For Tel Aviv's young professionals hoping to buy their first home, scraping together a deposit before prices rise again has become a pressure-cooker exercise. The city’s median apartment now costs over NIS 3 million, forcing hopeful buyers to hustle for every shekel to avoid being locked out for good.
Finding faster ways to cobble together a deposit is more urgent than ever as the market jolts upward after a brief pause last year. New mortgage restrictions announced in May by the Bank of Israel—lifted slightly in June after industry backlash—tightened the screws further, making a bigger down payment essential for favourable rates. Young buyers are competing not just with veteran investors, but also with international cash buyers seeking safe havens amid turbulence from Kyiv to Paris.
The pressure is acute in Tel Aviv’s buzziest corridors. In the Gordon–Dizengoff triangle, a standard 3-room apartment listed last week for NIS 3.6 million. Even in more accessible neighbourhoods like Florentin or Shapira, modest 2-bedrooms routinely hit NIS 2.3 million and up. For a first-time buyer facing a 25% deposit requirement, that means scraping together anywhere from NIS 575,000 to NIS 900,000—plus closing costs.
Some local programs are offering a lifeline. The city’s "Buyer's Price" (Mehir LeMishtaken) lottery, coordinated by the Ministry of Construction & Housing, re-launched in 2026 after a two-year freeze, with 420 units available across the Givat HaTmarim and Yad Eliyahu sites. The municipal council has also partnered with Bank Hapoalim on a pilot scheme offering deposit-matching accounts for singles under 35, capping deposits at NIS 200,000. Officials at the Tel Aviv-Yafo Municipality say demand for spots in the city’s first-time buyer seminars at Charles Clore Park doubled this summer.

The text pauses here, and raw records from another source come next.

-- ==== Sys2Proof/Tests/Slice0.lean ====
section
/-! SUPPORT. The model's own tests: ill-formed terms that are refused, every row's word written out bit by bit, one-step
tests whose expected values are the vectors of spec/95_test_vectors.md (named beside each), and a witness for every
statement of Certificates/Slice0/Obligations.lean that has hypotheses. -/

namespace Sys2Proof.Machine.Tests

open Sys2Proof Sys2Proof.Machine

/-! ### Well-formedness -/

theorem test_wellFormed_refuses_sixteen_rows : (Instr.drw 0 1 16).wellFormed = false := by decide
theorem test_wellFormed_accepts_fifteen_rows : (Instr.drw 0 1 15).wellFormed = true := by decide
theorem test_rom_of_3585_bytes_refused : romWellFormed (List.replicate 3585 0) = false := by
  rw [romWellFormed, List.length_replicate]; decide
theorem test_rom_of_3584_bytes_accepted : romWellFormed (List.replicate 3584 0) = true := by
  rw [romWellFormed, List.length_replicate]; decide

/-! ### Decoding: one word of every row, from the patterns of R66 -/

theorem test_decode_cls : decodeTableWord 16 0b0000000011100000 = some .cls := by decide
theorem test_decode_ret : decodeTableWord 16 0b0000000011101110 = some .ret := by decide
theorem test_decode_jp : decodeTableWord 16 0b0001101010111100 = some (.jp 0xABC) := by decide
theorem test_decode_call : decodeTableWord 16 0b0010001100000001 = some (.call 0x301) := by decide
theorem test_decode_seImm : decodeTableWord 16 0b0011101000111100 = some (.seImm 10 0x3C) := by decide
theorem test_decode_sneImm : decodeTableWord 16 0b0100001000010001 = some (.sneImm 2 0x11) := by decide
theorem test_decode_seReg : decodeTableWord 16 0b0101001101000000 = some (.seReg 3 4) := by decide
theorem test_decode_ldImm : decodeTableWord 16 0b0110101000111100 = some (.ldImm 10 0x3C) := by decide
theorem test_decode_addImm : decodeTableWord 16 0b0111111100000001 = some (.addImm 15 0x01) := by decide
theorem test_decode_ldReg : decodeTableWord 16 0b1000110011110000 = some (.ldReg 12 15) := by decide
theorem test_decode_orReg : decodeTableWord 16 0b1000000100100001 = some (.orReg 1 2) := by decide
theorem test_decode_andReg : decodeTableWord 16 0b1000000100100010 = some (.andReg 1 2) := by decide
theorem test_decode_xorReg : decodeTableWord 16 0b1000000100100011 = some (.xorReg 1 2) := by decide
theorem test_decode_addReg : decodeTableWord 16 0b1000000100100100 = some (.addReg 1 2) := by decide
theorem test_decode_subReg : decodeTableWord 16 0b1000000100100101 = some (.subReg 1 2) := by decide
theorem test_decode_shr : decodeTableWord 16 0b1000001001110110 = some (.shr 2 7) := by decide
theorem test_decode_subnReg : decodeTableWord 16 0b1000000100100111 = some (.subnReg 1 2) := by decide
theorem test_decode_shl : decodeTableWord 16 0b1000001001111110 = some (.shl 2 7) := by decide
theorem test_decode_sneReg : decodeTableWord 16 0b1001001101000000 = some (.sneReg 3 4) := by decide
theorem test_decode_ldI : decodeTableWord 16 0b1010001000001110 = some (.ldI 0x20E) := by decide
theorem test_decode_jpV0 : decodeTableWord 16 0b1011001100000001 = some (.jpV0 0x301) := by decide
theorem test_decode_rnd : decodeTableWord 16 0b1100001000000011 = some (.rnd 2 0x03) := by decide
theorem test_decode_drw : decodeTableWord 16 0b1101000000010101 = some (.drw 0 1 5) := by decide
theorem test_decode_skp : decodeTableWord 16 0b1110000110011110 = some (.skp 1) := by decide
theorem test_decode_sknp : decodeTableWord 16 0b1110000110100001 = some (.sknp 1) := by decide
theorem test_decode_ldVxDT : decodeTableWord 16 0b1111010000000111 = some (.ldVxDT 4) := by decide
theorem test_decode_ldVxK : decodeTableWord 16 0b1111001100001010 = some (.ldVxK 3) := by decide
theorem test_decode_ldDTVx : decodeTableWord 16 0b1111001100010101 = some (.ldDTVx 3) := by decide
theorem test_decode_ldSTVx : decodeTableWord 16 0b1111001100011000 = some (.ldSTVx 3) := by decide
theorem test_decode_addIVx : decodeTableWord 16 0b1111001100011110 = some (.addIVx 3) := by decide
theorem test_decode_ldFVx : decodeTableWord 16 0b1111001000101001 = some (.ldFVx 2) := by decide
theorem test_decode_ldBVx : decodeTableWord 16 0b1111000000110011 = some (.ldBVx 0) := by decide
theorem test_decode_storeRegs : decodeTableWord 16 0b1111000101010101 = some (.storeRegs 1) := by decide
theorem test_decode_loadRegs : decodeTableWord 16 0b1111001001100101 = some (.loadRegs 2) := by decide

/-- FD2 to FD10: near misses of every group are unknown (R69). -/
theorem test_decode_unknown_words : [0x0000, 0x00E1, 0x0123, 0x5121, 0x9AB1, 0x8128, 0xE19F, 0xF166, 0xF000].map
    decodeWord = List.replicate 9 none := by decide

/-- The fields of a word, by R61. -/
theorem test_fieldsOf : fieldsOf 0xD12F = ⟨0xD, 1, 2, 0xF, 0x2F, 0x12F⟩ := by decide

/-- An instruction is two bytes, the high one first (R44, R60). -/
theorem test_decode_byte_order : decode [0x6A, 0x3C, 0x12] = .ok (.ldImm 10 0x3C, [0x12]) := by decide
theorem test_decode_truncated : decode [0x6A] = .error .truncated := by decide

/-! ### One step -/

/-- The reset state with some registers written. -/
def regs (l : List (Reg × Byte)) : State := l.foldl (fun s p => s.writeV p.1 p.2) State.reset

/-- What is seen of the next state after the word `w`, placed at the program counter; `none` if the step faults. -/
def after {α : Type} (w : Word) (s : State) (see : State → α) : Option α :=
  match step (s.placeWord w) with
  | .next t => some (see t)
  | .fault _ => none
  | .refused _ => none

/-- The fault of an outcome. -/
def faultOf : Result → Option Fault
  | .next _ => none
  | .fault f => some f
  | .refused _ => none

/-- The next state of an outcome. -/
def nextOf : Result → Option State
  | .next t => some t
  | .fault _ => none
  | .refused _ => none

/-- The keys of a list held. -/
def held (l : List (Fin 16)) : Keys := Vector.ofFn fun k => l.contains k

theorem eq_next {r : Result} {t : State} (h : nextOf r = some t) : r = .next t := by
  cases r <;> simp_all [nextOf]

theorem eq_fault {r : Result} {f : Fault} (h : faultOf r = some f) : r = .fault f := by
  cases r <;> simp_all [faultOf]

/-- The next state of an outcome, or the state it started from. -/
def nextOr (s : State) : Result → State
  | .next t => t
  | .fault _ => s
  | .refused _ => s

Numbers from the Israeli Central Bureau of Statistics underline the problem: the average price for a new apartment in Tel Aviv in Q2 2026 reached NIS 3.21 million, up 3.8% from the previous quarter. The average salary in the Tel Aviv metropolitan area, meanwhile, is NIS 13,650 per month. For savers putting away 30% each month, that’s under NIS 50,000 a year. At that rate, scraping together a median down payment takes at least a decade—even longer when factoring rental costs in areas like Neve Tzedek and Lev HaIr, where rents have jumped 10% year-on-year.
Banks are also scrutinising deposits more closely since a March order from the Bank of Israel targeting money-laundering risks in foreign transfers. Mortgage advisors from two Bialik Street branches confirm a recent rise in rejections for applicants reliant on family help from abroad.

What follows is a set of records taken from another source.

-- ==== Sys2Proof/Syntax.lean ====
section
/-! DEFINITION. The commands of the WXL3240, one constructor per row of spec/opcode_table.json, in the table's order. The
operands of a command are what the outside world gives with it: register values, addresses, data, or what an engine,
a drive, a link or a partner reported. The table gives its rows no fields: the operands are the model's (log entry 6). -/

namespace Sys2Proof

With incentives limited and competition fierce, buyers are increasingly tapping secondary savings paths: mid-term deposit accounts at Bank Leumi with above-inflation interest, group purchases in the upcoming Bavli towers, and city-backed "roommate-to-ownership" schemes. Mortgage comparison services—like Mashkanta Market, based out of Rothschild Boulevard—are also seeing a spike in first-home inquiries, with more buyers opting to lock in rates ahead of the next round of price hikes now widely anticipated for Q4.

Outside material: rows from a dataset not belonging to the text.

-- ==== Sys2Proof/Decode.lean ====
section
/-! DEFINITION. The command a table word spells. No row of spec/opcode_table.json gives bits (every row's field list is
empty), so no word spells a command (log entry 6). -/

namespace Sys2Proof

/-- The command that a word of `nbits` bits spells by the table's bits: none, since no row gives bits. -/
def decodeTableWord (nbits w : Nat) : Option Instr :=
  match nbits, w with
  | _, _ => none

end Sys2Proof
end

Experts advise would-be first homeowners to time entries to city lotteries, consider districts like Kiryat Shalom for lower entry prices, and harness every bonus and discount, such as young buyer purchase-tax breaks, while they're still on offer. With new developments due east of Namir Road promising hundreds of additional units by late 2027, today’s savers may only have a narrow window before the next price jump puts those first keys further out of reach.